Когда страсти немного улеглись, встал вполне уместный вопрос: какой же это полк, когда и эскадрилья полностью не укомплектована пилотами?

— Оглашаю новый тост: за быстрейший ввод в строй пополнения, которое завтра прибудет! — провозгласил Пети.

Теперь возник вопрос у механиков: как быть с самолетами, их ведь мало?

— Устроят вас новые Як-девять, которые на днях вы получите? — произнес Захаров.

— А кто будет обслуживать их? — спросил Пуйяд.

— Русские авиаспециалисты, — ответил Пети. — А вы, парни, — обратился он к механикам, — отправляетесь в Раяк.

— Мы же хотели переучиться на летчиков?

— Пятьдесят желающих не набралось, а для меньшего количества русские не могут открывать школу.

— Когда же?

— Завтра. В Москве, ребята, вам дадут отдохнуть, на прощание с вами встретится командование Советских ВВС. Я же от имени генерала де Голля, Национального комитета «Сражающейся Франции» и от себя лично благодарю вас за верную службу в суровых русских условиях, за многое сделанное вами во имя славы эскадрильи «Нормандия».

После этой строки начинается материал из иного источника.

-- ==== Sys2Proof/Machine/Ops.lean ====
section
/-! DEFINITION. The operations several commands share: completion of host commands, the idle hold,
classification completion, frame commit and frame abandon, ticks, stopping the line, and the taking of
a command and of SOFT RESET. -/

namespace Sys2Proof.Machine

/-! ### The command unit (R171 to R174) -/

/-- Completion of the command in flight: the record is written, the unit returns to IDLE, CMD_DONE
becomes pending (R174). -/
def complete (r : CmdResult) (s : State) : State :=
  match s.cmu.inFlight with
  | none => s
  | some f => raise .cmdDone (s.withCmu { s.cmu with last := f.cmd.code, result := r, inFlight := none })

/-- A source command takes effect and completes (R53 to R57, R174). -/
def runSource (f : InFlight) (s : State) : State :=
  let e := sourceEffect f.cmd f.arg s.tkg.tickCount s.srt
  complete e.2 (s.withSrt e.1)

/-- An entry command takes effect and completes (R79 to R82, R174). -/
def runEntry (f : InFlight) (s : State) : State :=
  let e := entryEffect f.cmd f.arg s.acf
  complete e.2 (s.withAcf e.1)

/-- The source command in flight waits for the end of a frame (R52). -/
def State.sourceWaits (s : State) : Bool :=
  match s.cmu.inFlight with
  | none => false
  | some f => f.cmd.isSource

/-- The entry command in flight waits for a classification (R77). -/
def State.entryWaits (s : State) : Bool :=
  match s.cmu.inFlight with
  | none => false
  | some f => f.cmd.isEntry

/-- A source command in flight takes effect once no relation is in hand (R52). -/
def sourceTurn (s : State) : State :=
  match s.cmu.inFlight with
  | none => s
  | some f => if f.cmd.isSource ∧ s.srt.inHand = none then runSource f s else s

/-- An entry command in flight takes effect once no classification is in flight (R77). -/
def entryTurn (s : State) : State :=
  match s.cmu.inFlight with
  | none => s
  | some f => if f.cmd.isEntry ∧ s.acf.job = none then runEntry f s else s

/-! ### The idle hold (R11) -/

/-- The three conditions of the idle hold hold together (R11). -/
def State.idleHolds (s : State) : Bool :=
  decide (s.clc.line = .active ∧ s.lrv.rx = .hunt) && s.rsp.state.isIdle

/-- The countdown as it is loaded: with IDLE_HOLD, and not at all when that is 0 (R11). -/
def State.loadedIdle (s : State) : Option Nat :=
  if s.cfg.idleHold = 0 then none else some s.cfg.idleHold.toNat

/-- The countdown loaded or reloaded. -/
def loadIdle (s : State) : State := s.withClc { s.clc with idleCount := s.loadedIdle }

/-- After a line event: the countdown is loaded when the three conditions have become true together,
goes on while they hold, and holds no value otherwise (R11). -/
def syncIdle (s : State) : State :=
  if s.idleHolds then (if s.clc.idleCount = none then loadIdle s else s)
  else s.withClc { s.clc with idleCount := none }

/-! ### Receiver states -/

/-- Entry to HUNT with characters framed by their start bits (R22, R32, R34). -/
def enterHunt (s : State) : State :=
  s.withLrv { s.lrv with rx := .hunt, mode := .framed, high := none, skipIdle := none }

/-- Entry to SKIP; its idle count starts at zero (R32). -/
def enterSkip (s : State) : State :=
  s.withLrv { s.lrv with rx := .skip, mode := .framed, skipIdle := some 0 }

/-- Entry to HEADER: the buffer is cleared and the CRC started (R23). -/
def enterHeader (s : State) : State :=
  s.withLrv { s.lrv with rx := .header, mode := .framed, skipIdle := none, buffer := .empty }

/-- The line receiver takes the level of LRX while a character is in progress or none is: the low time
runs while LRX is low, the idle time while LRX is high and no character is in progress (R18, R33). -/
def noteLevel (level : Bool) (s : State) : State :=
  (s.withLrx level).withLrv
    { s.lrv with
      low := if level then none else some (s.lrv.low.getD 0)
      idle := if level ∧ !s.lrv.charBusy then some (s.lrv.idle.getD 0) else none }

/-- A character is over, LRX now at this level (R17, R18). -/
def endCharacter (level : Bool) (s : State) : State :=
  noteLevel level (s.withLrv { s.lrv with charBusy := false })

/-! ### Classification (R65 to R68) -/

/-- The receive queue's part of classification completion: the reservation, which may be the rise of
the watermark, or the queue-full mark (R91, R92, R107). -/
def claimSpace (h : Header) (r : Classified) (s : State) : State :=
  let q := s.rxq.claimFor h r
  if s.rxq.fits h ∧ q.arm ∧ !belowLevel q.watermark q.used then
    raise .watermark (s.withRxq { q with arm := false })
  else s.withRxq q

/-- The mark the receive queue hands to the responder, for QUEUE and BOTH (R92). -/
def queueMark (r : Classified) (q : Rxq) : Option QueueMark :=
  if r.action.queues then
    (match q.claim with
     | .reserved _ _ => some .reserved
     | .queueFull => some .queueFull
     | .nothing => none)
  else none

/-- The responder takes action and mark for a SEND to the part (R68, R92, Table 57). -/
def tellResponder (r : Classified) (s : State) : State :=
  s.withRsp { s.rsp with
    inputs := s.rsp.inputs.map fun i => { i with action := some r.action, mark := queueMark r s.rxq } }

/-- Classification completion: the result is fixed and handed on, and a waiting entry command takes
effect (R68, R77). -/
def finishClassification (s : State) : State :=
  match s.acf.job with
  | none => s
  | some j =>
    let r := classify s.cfg s.acf.hash j
    let s := s.withAcf { s.acf with job := none, held := some ⟨r, false⟩ }
    let s := if r.action.queues then claimSpace j.hdr r s else s
    let s := s.withLvs { s.lvs with held := if r.action.updates then r.slot else none }
    entryTurn (tellResponder r s)

/-! ### Frame commit (R27) -/

/-- The verdict of a SEND to the part (Table 58); none only where an input is missing, which no frame
of the line brings about (R26, R135). -/
def fixVerdict (i : VerdictInputs) : Option Verdict :=
  match i.cls with
  | .duplicate => i.stored
  | .untracked | .tracked =>
    match i.action, i.mark with
    | some .discard, _ => some .refuseFilter
    | some .latest, _ => some .accept
    | some .queue, some .queueFull | some .both, some .queueFull => some .refuseFull
    | some .queue, some .reserved | some .both, some .reserved => some .accept
    | some .queue, none | some .both, none | none, _ => none

/-- What the source tracker reports at commit (R47, R50). -/
def reportRelation (r : Relation) (s : State) : State :=
  match r with
  | .gap n => raise .gap (countBy .gapFrames n s)
  | .resync => raise .gap (count .resyncs s)
  | .duplicate => count .duplicates s
  | .untracked => count .untracked s
  | .first | .next | .retry => s

/-- The source tracker's part of commit (R46 to R50). -/
def commitSource (fixed : Option Verdict) (s : State) : State :=
  match s.srt.inHand with
  | none => s
  | some r => reportRelation r.relation (s.withSrt (s.srt.commit fixed s.tkg.tickCount))

/-- The acceptance filter's part of commit (R72, R73). -/
def commitFilter (s : State) : State :=
  match s.acf.held with
  | none => s
  | some h =>
    let s := s.withAcf s.acf.commit
    if h.result.action = .discard then count .filtered s else s

/-- The receive queue's part of commit: the record, reported to the mitigation, or the counted drop
(R94, R95). -/
def commitQueue (payload : List Byte) (s : State) : State :=
  match s.rxq.claim with
  | .nothing => s
  | .reserved h r =>
    let s := s.withRxq (s.rxq.push (recordOf h r s.tkg.tickCount payload))
    s.withNwc (s.nwc.recordCommit r.urgent)
  | .queueFull =>
    let s := s.withRxq { s.rxq with claim := .nothing }
    raise .qfull (count .qfullDrops s)

/-- The latest-value store's part of commit (R116). -/
def commitSlot (h : Header) (payload : List Byte) (s : State) : State :=
  match s.lvs.held with
  | none => s
  | some n =>
    let u : SlotContent := ⟨h.source, h.topic, h.seq, h.length, payload, s.tkg.tickCount⟩
    let s' := s.withLvs { s.lvs.update n u with held := none }
    if s.lvs.updateFreshens n then raise .slot s' else s'

/-- The responder's part of commit: the response is built and the wait begins (R135, R137, R140). -/
def commitResponse (s : State) : State :=
  match s.rsp.inputs with
  | none => s
  | some i =>
    match fixVerdict i with
    | none => s.withRsp { s.rsp with inputs := none }
    | some v => s.withRsp ⟨.waiting (responseFrame s.cfg.ownAddress i.source i.seq v), none⟩

/-- Frame commit: every block acts on the one event, the receiver enters HUNT, and a source command
that waited takes effect after the source tracker's part (R27, R52). -/
def commitFrame (s : State) : State :=
  let h := headerOf s.lrv.buffer.hdr
  let payload := s.lrv.buffer.payload
  let fixed := s.rsp.inputs.bind fixVerdict
  let s := count .framesGood s
  let s := commitSource fixed s
  let s := commitFilter s
  let s := commitQueue payload s
  let s := commitSlot h payload s
  let s := commitResponse s
  sourceTurn (enterHunt s)

/-! ### Frame abandon (R28) -/

/-- Every block discards what it holds for the frame in flight (R28). -/
def abandonFrame (s : State) : State :=
  let s := s.withLrv { s.lrv with buffer := .empty }
  let s := s.withSrt { s.srt with inHand := none }
  let s := s.withAcf { s.acf with job := none, held := none }
  let s := s.withRxq s.rxq.abandon
  let s := s.withLvs { s.lvs with held := none }
  s.withRsp { s.rsp with inputs := none }

/-- A frame is in flight: the receiver is in HEADER or BODY (section 2.4). -/
def State.frameInFlight (s : State) : Bool := decide (s.lrv.rx = .header ∨ s.lrv.rx = .body)

/-- A line event ends the frame in flight without commit; its classification has completed before,
and a waiting source command takes effect (R28, R52, R68; notes/assumptions/9.md). -/
def loseFrame (s : State) : State := sourceTurn (abandonFrame (finishClassification s))

/-! ### Line states (Table 13) -/

/-- Entry to RISING: the settle count begins, for the periods SETTLE_SEL selects (R2). -/
def enterRising (s : State) : State :=
  s.withClc { line := .rising, settle := some (settlePeriods s.cfg.settleSel), idleCount := none }

/-- Entry to LISTEN, and on to RISING at once when LRX is low (R7). -/
def enterListen (s : State) : State :=
  if s.lrx then s.withClc { line := .listen, settle := none, idleCount := none } else enterRising s

/-- Idle-hold expiry: the receiver stops and the line goes to LISTEN (R12, R21). -/
def expireIdle (s : State) : State := enterListen (s.withLrv .off)

/-- What STOP LINE and SOFT RESET do to the line: DORMANT, receiver stopped, a frame in flight
abandoned, a response under way stopped without a count (R13, R14, R146). -/
def stopTheLine (s : State) : State :=
  let s := abandonFrame s
  let s := s.withClc { line := .dormant, settle := none, idleCount := none }
  (s.withLrv .off).withRsp ⟨.idle, none⟩

/-! ### Ticks (R1, R4) -/

/-- The idle-hold countdown at a tick: it stands still during a character (R11, R12). -/
def tickIdle (s : State) : State :=
  match s.clc.idleCount with
  | none => s
  | some k =>
    if s.lrv.charBusy ∨ s.idleHolds = false then s
    else if k ≤ 1 then expireIdle s
    else s.withClc { s.clc with idleCount := some (k - 1) }

/-- The stale watch at a tick: STALE becomes pending once for all slots that expire (R118). -/
def tickSlots (s : State) : State :=
  let s' := s.withLvs s.lvs.tick
  if s.lvs.anyExpires then raise .stale s' else s'

/-- One tick: tick count, stale watch, hold-off and idle hold; the prescale count returns to 0 (R1,
R3, R4). -/
def doTick (s : State) : State :=
  let s := s.withTkg { s.tkg with prescale := 0, tickCount := s.tkg.tickCount + 1 }
  let s := tickSlots s
  let s := s.withNwc s.nwc.tick
  tickIdle s

/-- One LCLK period: the prescale count, and the tick when it reaches the tick period (R3). -/
def lclkPeriod (s : State) : State :=
  if s.inReset then s
  else if tickPeriod s.cfg.tickShift ≤ s.tkg.prescale + 1 then doTick s
  else s.withTkg { s.tkg with prescale := s.tkg.prescale + 1 }

/-! ### Taking a command (R171, R172) -/

/-- The command unit captures argument and parameter and enters BUSY (R170, R171). -/
def Cmu.capture (c : Cmu) (cmd : Cmd) : InFlight := ⟨cmd, c.arg, c.paramH ++ c.paramL, 0⟩

/-- A write to CMD of a command's code other than SOFT RESET's: refused while BUSY, otherwise taken
and handed to its owner (R171, R172). -/
def takeCommand (cmd : Cmd) (owner : InFlight → State → State) (s : State) : State :=
  match s.cmu.inFlight with
  | some _ => s.withCmu { s.cmu with rejected := true }
  | none =>
    let f := s.cmu.capture cmd
    owner f (s.withCmu { s.cmu with inFlight := some f })

/-! ### SOFT RESET (R179) -/

/-- The command unit's part at the taking: a command in flight is recorded as ABORTED, and SOFT RESET
is the command in flight (R179). -/
def Cmu.takeSoftReset (c : Cmu) : Cmu :=
  match c.inFlight with
  | none => { c with inFlight := some (c.capture .softReset) }
  | some f =>
    { c with
      last := f.cmd.code
      result := .aborted
      inFlight := some { c.capture .softReset with abortCode := f.cmd.code } }

/-- The taking of SOFT RESET, at every block; the reports that arrive with it are taken after it (R14, R39,
R59, R86, R112, R132, R146, R169, R179, R187; notes/assumptions/24.md). -/
def takeSoftReset (s : State) : State :=
  let s := s.withCmu s.cmu.takeSoftReset
  let s := stopTheLine s
  let s := s.withSrt s.srt.softReset
  let s := s.withAcf s.acf.softReset
  let s := s.withRxq s.rxq.softReset
  let s := s.withLvs s.lvs.softReset
  let s := s.withNwc (s.nwc.softReset s.spi.late.flags)
  s.withCtb (s.ctb.softReset s.spi.late.counts)

end Sys2Proof.Machine
end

— Ура французским техникам и механикам! — поднялся из-за стола генерал Захаров. — Ура им и еще раз ура! Они с честью выполнили воинский долг. Мы всегда будем помнить о вас, о вашем нелегком труде, о ваших испытаниях. Спасибо вам!

Это был день сплошных сюрпризов. Сначала — четыре победы, потом — награды. Затем весенним паводком обрушилось то, о чем и мечтать не смели: полк, пополнение, новые самолеты, русский технический персонал. А в завершение генерал Пети объявил, что Марселя Лефевра увозит с собой в Москву — он, единственный француз — летчик «Нормандии» с орденом Отечественной войны на груди, избран делегатом Международною конгресса антифашистов.

Если и до сих пор были счастливые дни в истории эскадрильи, то этот оказался самым счастливым. Побольше бы таких!

Улетели Пети, Мирле, Лефевр. Стартовал Захаров. Летчики начали обсуждать перспективу, а техники и механики отправились упаковывать вещи.

— Мавр сделал свое дело и должен уйти, — философски заключил Робер Карм.

— А жаль, — возразил ему Марсель Анно, механик Лефевра, — мы только по-настоящему пристроились и поняли, что здесь к чему.

— Нас нужно переучивать на Як-девять. А русские придут подготовленными. К сожалению, только тринадцать наших ребят захотели стать пилотами, — сказал Ив Жакье.

— Несчастливое число, невезение, — раздался голос Андре Ларриве. — Будем опять загорать в Раяке!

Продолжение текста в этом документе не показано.